As sentenças também produziram duas das fugas de prisão mais famosas da época. Charlie Wilson escapou da prisão de Winson Green, em Birmingham, em 1964, e fugiu para o Canadá, sendo recapturado apenas em 1968; mais tarde foi morto a tiros em sua vila em Marbella, na Espanha, em 1990, um assassinato que nunca foi resolvido. Ronnie Biggs pulou o muro da prisão de Wandsworth em 1965, após cumprir apenas cerca de um ano de sua sentença, teve o rosto alterado por cirurgia plástica em Paris e ressurgiu anos depois na Austrália antes de se estabelecer no Rio de Janeiro por volta de 1970. Quando um detetive da Scotland Yard o rastreou em 1974 e tentou trazê-lo de volta, a lei brasileira veio em seu socorro: como pai de uma criança brasileira, Biggs não podia ser legalmente extraditado.

Passou as décadas seguintes como uma celebridade aberta e sem arrependimentos: vendendo souvenirs com tema do assalto a turistas, gravando uma faixa novidade com os Sex Pistols e concedendo entrevistas a qualquer jornalista disposto a fazer a viagem até o Rio. A saúde debilitada finalmente o trouxe de volta em 2001, quando voou para a Grã-Bretanha por conta própria e foi levado direto para a custódia. Foi libertado por motivos humanitários em 2009 e morreu em Londres em 2013.

Bruce Reynolds escapou da captura por cinco anos antes de sua própria prisão em 1968; cumpriu sua pena, foi libertado no fim dos anos 1970 e mais tarde escreveu um livro de memórias defendendo a engenhosidade da operação. Buster Edwards fugiu para o México, se entregou em 1966 e, depois de solto, administrou uma banca de flores perto da estação de Waterloo, um detalhe que inspirou o filme "Buster", de 1988. Morreu por suicídio em 1994. A maior parte do dinheiro roubado, próximo de 2,6 milhões de libras segundo relatos, nunca foi recuperada.

Por que virou lenda

O que manteve o Grande Assalto ao Trem de 1963 famoso nunca foi realmente o roubo em si. Assaltos de valores maiores vieram e se foram, e caíram no esquecimento. Foi o que veio depois: as sentenças punitivas, a saúde de um homem comum silenciosamente arruinada à beira dos trilhos e, acima de tudo, Biggs, que transformou uma fuga malfeita em décadas de desafio ensolarado, um oceano de distância dos detetives que o queriam de volta. A Grã-Bretanha teve assaltos maiores desde então, incluindo o assalto de Hatton Garden em 2015. Nunca teve um mais mitificado.

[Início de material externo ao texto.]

-- ==== Sys2Proof/Machine/Swap.lean ====
section
/-!
DEFINITION. Groups placed, swapped, resumed, pre-empted and ended: the dispatcher's other events (R36, R43
to R48, R104, R113, R115, R123 to R126, R150, R248, R249, R296, R370, R378 to R382, R422).
-/

namespace Sys2Proof.Machine

/-! ### Units and their swap (R43, R104, R113) -/

/-- The groups swapped with a group: its neighbourhood, its COR launch, or itself (R43). -/
def State.unitOf (s : State) (g : Group) : List Group :=
  s.threads.filter fun m => m.seq.isNone &&
    (m.tid == g.tid || (m.launchId == g.launchId &&
      ((g.info.nbh && m.info.nbh && m.info.lead == g.info.lead) || (g.info.cor && m.info.cor))))

/-- The swap of a unit begins: its names are MIGRATING and its atomic buffers drain. A unit of several groups that
gives way to a higher priority goes whole, its routines with it (R43, R52, R104, R113, R123). -/
def State.startSwap (s : State) (g : Group) (whole : Bool := false) : State :=
  (s.unitOf g).foldl (fun s m =>
    if m.resident && !m.migrating then
      ((s.setName { s.nameEntry m.tid with state := .migrating }).modThread m.tid fun m =>
        { m with migrating := true, evicted := whole && (m.info.cor || m.info.nbh) }).flush m.tid
    else s) s

/-- The thread whose operation is in flight and completes in a drain; a copy stands at a line boundary instead (R124,
R299). -/
def Flight.drains : Flight → Option Nat
  | .load w _ _ _ | .atomic w _ _ _ | .store w _ | .maint w | .ack w _ _ | .joinValue w _ _ | .skeinBind w _ _
  | .scopewAttach w _ _ _ | .scopewDone w _ _ | .takeItem w _ _ _ | .post w _ _ | .trd w _ => some w.tid
  | .sfu t _ | .skeinAlloc t _ _ _ _ _ | .indAlloc t _ _ _ | .hinfo t _ _ | .skeinReply t _
  | .watchInstall t _ _ _ | .watchQuery t _ _ | .unwatch t _ _ _ | .arrive t _ _ _ _ | .drain t
  | .fbread t _ | .coh t _ _ _ _ _ _ | .tlbinv t _ _ _ _ | .halt t _ _ => some t
  | .skeinDrop w _ _ => w.map (·.tid)
  | .redApply c => some c.who.tid
  | .nameOp op => op.who.map (·.tid)
  | _ => none

/-- The operation cannot start, so that a save records it as not started: a TRD whose row does not lie below W, a
name operation that the name home refuses (R45, R62, R124). -/
def State.notStarted (s : State) (f : Flight) : Bool :=
  match f with
  | .trd _ q => !s.trdReady q
  | .nameOp op => s.refused op
  | _ => false

/-- The arm has an instruction that only completes. -/
def Arm.completing (a : Arm) : Bool := a.occ && (a.ws == .arriving || a.finishing)

/-- Nothing of the thread is under way that a drain completes; its LAUNCHes have reached the hub (R98, R104, R124). -/
def State.drainedOf (s : State) (tid : Nat) : Bool :=
  !(s.flight.any fun f => f.drains == some tid && !s.notStarted f) && !(s.plq.any fun x => x.who.tid == tid)
    && !((s.abuf ++ s.redq).any fun c => c.who.tid == tid)
    && (match s.thread tid with
      | some g => !g.armA.completing && !g.armB.completing
      | none => true)

/-- The unit of a group may be swapped: every member resident, none on its way (R43). -/
def State.swappable (s : State) (g : Group) : Bool :=
  (s.unitOf g).all fun m => m.resident && !m.migrating && m.exiting.isNone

Para outro assalto em que o produto do roubo sumiu para sempre, veja o furto do Museu Gardner de 1990.

Respostas Rápidas

Perguntas frequentes sobre este tema

Quanto dinheiro foi roubado no Grande Assalto ao Trem?

A quadrilha levou cerca de 120 sacos de correspondência contendo o equivalente a 2,6 milhões de libras em notas usadas, uma soma que hoje valeria dezenas de milhões de libras. A maior parte nunca foi recuperada.

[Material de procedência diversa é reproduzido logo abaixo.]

-- ==== Sys2Proof/Machine/Repair.lean ====
section
/-!
DEFINITION. Uncorrectable errors, power states, heat, fencing, spares and the security alarm (R111,
R203 to R207, R369, R389 to R395, R421 to R427).
-/

namespace Sys2Proof.Machine

/-! ### Memory and registers (R391 to R393) -/

/-- MEMORY_UNCORRECTABLE: payload address; 1 when the line was cached clean; 1 when nothing consumed it; or an offset in
the weight store and fourth 1 + its die (R369, R392, R395). -/
def execMemoryUncorrectable (s : State) : Host.Outcome State Fault Refusal :=
  let line := s.arg 0 / 64 * 64
  .next (if s.arg 3 ≠ 0 then
      s.modDie (s.arg 3 - 1) fun d => { d with badWords := (s.arg 0 / 4 * 4) :: d.badWords }
    else if s.argB 1 then s
    else if s.argB 2 && !s.damageFull line then
      ((s.damageLine line).note .scrub (sectorOf line) line).charge (s.mappers (pageHolds line)) line
    else s.damageLine line)

/-- REGISTER_UNCORRECTABLE: payload thread, kind (0 s of A or shared, 3 s of B, 1 v lane, 2 p, 4 scratchpad
word, 5 tag; 6 a tile element of cluster thread), number, lane (R393). -/
def execRegisterUncorrectable (s : State) : Host.Outcome State Fault Refusal :=
  let kind := s.arg 1
  let n := s.arg 2
  let lane := s.arg 3
  let tile (t : Tile) : Tile := { t with bad := lane :: t.bad }
  .next (if kind = 6 then s.modCluster (s.arg 0) fun c => { c with tiles := modAt tile n c.tiles }
    else s.modThread (s.arg 0) fun g => { g with bad := (kind, n, lane) :: g.bad })

/-! ### Responses of hosts and peers (R389 to R391) -/

/-- A lane of a fill is zero (R391). -/
def Fill.zeroLane (lane : Nat) : Fill → Fill
  | .word r _ => .word r 0
  | .lanes n m xs tag => .lanes n m (xs.set lane 0) tag
  | .part n m xs tag => .part n m (xs.set lane 0) tag

/-- The lower lane of two errors stands (R391). -/
def joinErr (e : Option MCheck) (m : MCheck) : Option MCheck :=
  match e with
  | some x => if x.lane ≤ m.lane then some x else some m
  | none => some m

/-- The thread of an operation in flight that has requests at hosts and peers. -/
def Flight.issuer : Flight → Option Nat
  | .load w _ _ _ | .atomic w _ _ _ | .store w _ => some w.tid
  | .copy t _ | .discarded t _ _ _ => some t
  | _ => none

/-- A request's error. -/
def Far.error (x : Far) (detail : Nat) : MCheck := ⟨x.armB, x.addr, x.lane, detail, x.issued⟩

/-- The operation's request has failed with a DETAIL: its lanes read zero, its error is known (R391, R439). -/
def Flight.fail (f : Flight) (x : Far) (detail : Nat) : Flight :=
  let m := x.error detail
  let zero (f : Fill) : Fill := (x.lane :: x.also).foldl (fun f k => f.zeroLane k) f
  match f with
  | .load t fs e far => .load t (fs.map zero) (joinErr e m) (far.filter fun y => y != x)
  | .atomic t fs e far => .atomic t (fs.map zero) (joinErr e m) (far.filter fun y => y != x)
  | .copy t j => .copy t { j with err := joinErr j.err m, far := j.far.filter fun y => y != x }
  | .store t far => .store t (far.filter fun y => y != x)
  | .discarded t r l far => .discarded t r l (far.filter fun y => y != x)
  | f => f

O que aconteceu com Ronnie Biggs depois do assalto?

Biggs escapou da prisão de Wandsworth em 1965 e acabou se estabelecendo no Rio de Janeiro, onde a lei brasileira que protegia pais de filhos brasileiros o protegeu da extradição. Viveu abertamente lá por décadas antes de retornar à Grã-Bretanha em 2001, cumprir o restante de sua sentença e morrer em 2013.

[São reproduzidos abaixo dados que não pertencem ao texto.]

/-- DIEPWR_REQ writes REQ, the owner's head only, 3 as 0; DIE_POWER_DOWN: a compute die with no group, routine or engine
operation, or a memory die with nothing pending, takes the state asked for, D2 without its tiles; DIE_WAKE_COMPLETE
brings a die to D0; THERMAL_THROTTLE at TEMPEMERG sets THROT, THERMAL_UNTHROTTLE below it by more than 5 clears it;
THERMAL_EMERGENCY 10 above pre-empts the die's regions and excludes it; THERMAL_TRIP, DIE_LINK_FAIL and DIE_SELF_FENCE
fence; POWER_OVER_CAP lowers TOKCAP and throttles the hottest dies; MEMORY_UNCORRECTABLE damages a line that was not cached
clean, or a word of the weight store,
REGISTER_UNCORRECTABLE a register; WEIGHT_BANK_REFRESH goes on to the next bank, WEIGHT_REFRESH_FAIL damages one;
CLUSTER_RETIRE and CHANNEL_RETIRE use a spare; SECURITY_ALARM cuts debugging and zeroes ERASE keys (R71, R115, R203 to
R206, R392, R393, R395, R421 to R427).
The order of an event's payload is the model's (log 2); event kinds are of log 25. That the alarm empties the attachments of
fradb and takes VALID from erased keys (log 34), and that TEMP takes the event's T (log 38), are the model's choices. -/
def Obligations.DieEvents : Prop :=
  (∀ (s : State) (d r h : Nat), (s.ev = [d, 0, r, h] ∨ s.ev = [d, 1, r, h]) →
    (h ≠ s.owner → exec .diepwrReq s = .next s) ∧
    (h = s.owner → r < 4 → exec .diepwrReq s = .next (s.modPower d (s.ev = [d, 1, r, h]) fun p =>
      { p with req := if r = 3 then 0 else r }))) ∧
  (∀ (s : State) (d : Nat), s.ev = [d, 0] → d < s.dies.length →
    (s.dieIdle d = false → exec .diePowerDown s = .next s) ∧
    (s.dieIdle d = true → (s.die d).power.state = 0 → (s.die d).power.req = 1 → exec .diePowerDown s = .next (s.modDie d fun x =>
      { x with power := { x.power with state := 1 } })) ∧
    (s.dieIdle d = true → (s.die d).power.state < 2 → (s.die d).power.req = 2 → s.tilesFree d = true →
      ∃ t, exec .diePowerDown s = .next t ∧ (t.die d).power.state = 2 ∧ t.cur = s.cur ∧ t.others = s.others ∧ t.mem = s.mem ∧
        ∀ cl, 24 * d ≤ cl → cl < 24 * d + 24 → (t.cluster cl).tiles = Cluster.reset.tiles) ∧
    ((s.die d).power.state ≠ 0 → (s.die d).power.req = 0 → (s.die d).excluded = false →
      (s.die d).latch = [] → exec .dieWakeComplete s = .next (s.modDie d fun x => { x with power := { x.power with state := 0 } })) ∧
    ((s.die d).power.state = 0 → exec .dieWakeComplete s = .next s) ∧
    ((s.die d).fenced = true → exec .dieLinkFail s = .next s ∧ exec .dieSelfFence s = .next s) ∧
    ∃ t u, exec .dieLinkFail s = .next t ∧ (t.die d).fenced = true ∧ exec .dieSelfFence s = .next u ∧ (u.die d).fenced = true) ∧
  (∀ (s : State) (d : Nat), s.ev = [d, 1] → d < s.mdies.length →
    ((s.mdie d).power.state < (s.mdie d).power.req → s.mdieIdle d = true → ∃ t, exec .diePowerDown s = .next t ∧
      (t.mdie d).power.state = (s.mdie d).power.req ∧ t.mem = s.mem) ∧
    (s.mdieIdle d = false → exec .diePowerDown s = .next s) ∧
    ((s.mdie d).power.state ≠ 0 → (s.mdie d).held = [] → exec .dieWakeComplete s = .next (s.modMdie d fun x =>
      { x with power := { x.power with state := 0 }, asked := false })) ∧
    ∃ t u, exec .dieLinkFail s = .next t ∧ (t.mdie d).fenced = true ∧ exec .dieSelfFence s = .next u ∧ (u.mdie d).fenced = true) ∧
  (∀ (s : State) (d T : Nat), s.ev = [d, 0, T] → d < s.dies.length → let p := (s.die d).power
    (T < p.tempEmerg → exec .thermalThrottle s = .next s) ∧
    (p.tempEmerg ≤ T → (∀ q < 24, (s.link q).changing = false) → ∃ t, exec .thermalThrottle s = .next t ∧
      (t.die d).power = { p with temp := T, throt := true, wants := none } ∧ t.mem = s.mem) ∧
    (p.tempEmerg ≤ T → p.throt = false → (∃ q < 24, (s.link q).changing = true) → ∃ t, exec .thermalThrottle s = .next t ∧
      (t.die d).power.throt = false ∧ (t.die d).power.wants.isSome = true) ∧
    (T + 5 < p.tempEmerg → ∃ t, exec .thermalUnthrottle s = .next t ∧ (t.die d).power.throt = false ∧
      (t.die d).excluded = false ∧ t.mem = s.mem) ∧
    (p.tempEmerg ≤ T + 5 → exec .thermalUnthrottle s = .next s)) ∧
  (∀ (s : State) (d T : Nat), s.ev = [d, T] → d < s.dies.length →
    (T < (s.die d).power.tempEmerg + 10 → exec .thermalEmergency s = .next s) ∧
    ((s.die d).power.tempEmerg + 10 ≤ T → ∃ t, exec .thermalEmergency s = .next t ∧ (t.die d).excluded = true ∧
      ∀ g ∈ s.threads, g.seq = none → g.resident = true → g.loc.cluster / 24 = d → g.region ∈ t.prectl.queue)) ∧
  (∀ (s : State) (d : Nat), s.ev = [d] → d < s.dies.length →
    (∃ t, exec .thermalTrip s = .next t ∧ (t.die d).fenced = true) ∧
    (1000 ≤ s.refreshed d → exec .weightBankRefresh s = .next (s.modDie d fun x =>
      { x with bank := (x.bank + 1) % 32, bankAt := x.bankAt + 1000 })) ∧
    (s.refreshed d < 1000 → exec .weightBankRefresh s = .next s)) ∧
  (∀ (s : State) (c : Nat), s.ev = [c] → exec .powerOverCap s = .next { s with tokcap := if c < s.tokcap then c else s.tokcap }) ∧
  (∀ (s : State) (c d : Nat), s.ev = [c, 1] → d < 6 → d < s.dies.length → (∀ q < 24, (s.link q).changing = false) →
    (∀ e < 6, e ≠ d → (s.die e).power.temp < (s.die d).power.temp) → (s.die d).power.throt = false →
    (s.die d).power.wants = none → (s.die d).fenced = false → ∃ t, exec .powerOverCap s = .next t ∧
      t.tokcap = (if c < s.tokcap then c else s.tokcap) ∧ (t.die d).power.throt = true ∧
      ∀ e < 6, e ≠ d → (t.die e).power = (s.die e).power) ∧
  (∀ (s : State) (d b : Nat), s.ev = [d, b] → d < s.dies.length → b < 32 → ∃ t, exec .weightRefreshFail s = .next t ∧
    (∀ i < 32, (t.die d).badBanks.getLsbD i = (decide (i = b) || (s.die d).badBanks.getLsbD i)) ∧ t.weights = s.weights) ∧
  (∀ (s : State) (a x : Nat), (s.ev = [a, 1, x] → exec .memoryUncorrectable s = .next s) ∧
    (s.ev = [a, 0, 0] → (s.mdie (sectorOf (a / 64 * 64))).damaged.length < 1024 → ∃ t, exec .memoryUncorrectable s = .next t ∧
      (sectorOf (a / 64 * 64) < s.mdies.length → t.damaged (a / 64 * 64) = true) ∧ t.mem = s.mem ∧ t.cur = s.cur) ∧
    (∀ d, s.ev = [a, 0, 0, d + 1] → exec .memoryUncorrectable s = .next (s.modDie d fun y =>
      { y with badWords := a / 4 * 4 :: y.badWords }))) ∧
  (∀ (s : State) (tid k n l : Nat), s.ev = [tid, k, n, l] → k ≠ 6 → exec .registerUncorrectable s = .next (s.modThread tid fun g =>
    { g with bad := (k, n, l) :: g.bad })) ∧
  (∀ (s : State) (cl : Nat), s.ev = [cl] → cl < s.clusters.length → cl / 24 < s.dies.length →
    (∀ g ∈ s.threads, g.seq = none → g.resident = true → g.loc.cluster ≠ cl) → (s.cluster cl).running = false →
    (s.cluster cl).leader = none →
    ((s.die (cl / 24)).spares = 0 → ∃ t, exec .clusterRetire s = .next t ∧ (t.cluster cl).retired = true) ∧
    ((s.die (cl / 24)).spares ≠ 0 → ∃ t, exec .clusterRetire s = .next t ∧
      (t.die (cl / 24)).spares = (s.die (cl / 24)).spares - 1 ∧ t.mem = s.mem ∧
      t.cluster cl = { Cluster.reset with resv := (s.cluster cl).resv })) ∧
  (∀ (s : State) (d ch : Nat), s.ev = [d, ch] → (s.mdie d).spares ≠ 0 → exec .channelRetire s = .next (s.modMdie d fun x =>
    { x with spares := x.spares - 1 })) ∧
  (∀ (s : State) (x : Nat), s.ev = [x] → ∃ t, exec .securityAlarm s = .next t ∧ t.alarm = true ∧ t.debugCut = true ∧
    t.identity = false ∧ t.fradb.attached = [] ∧ (∀ k ∈ t.keys, k.erase = true → k.valid = false ∧ k.erased = true) ∧
    t.weights = s.weights)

Como a quadrilha foi presa?

Detetives rastrearam a quadrilha até a Fazenda Leatherslade poucos dias após o assalto e encontraram digitais em um tabuleiro de Banco Imobiliário, em embalagens de comida e em um caminhão de fuga que a quadrilha havia usado durante o esconderijo. A maioria dos participantes foi identificada apenas por essa evidência.

Alguém morreu no Grande Assalto ao Trem?

Ninguém morreu durante o assalto em si, mas o maquinista Jack Mills foi golpeado na cabeça e nunca se recuperou totalmente, morrendo em 1970. Sua família sempre argumentou que a agressão contribuiu para seu declínio, embora nunca tenha sido tratada como homicídio.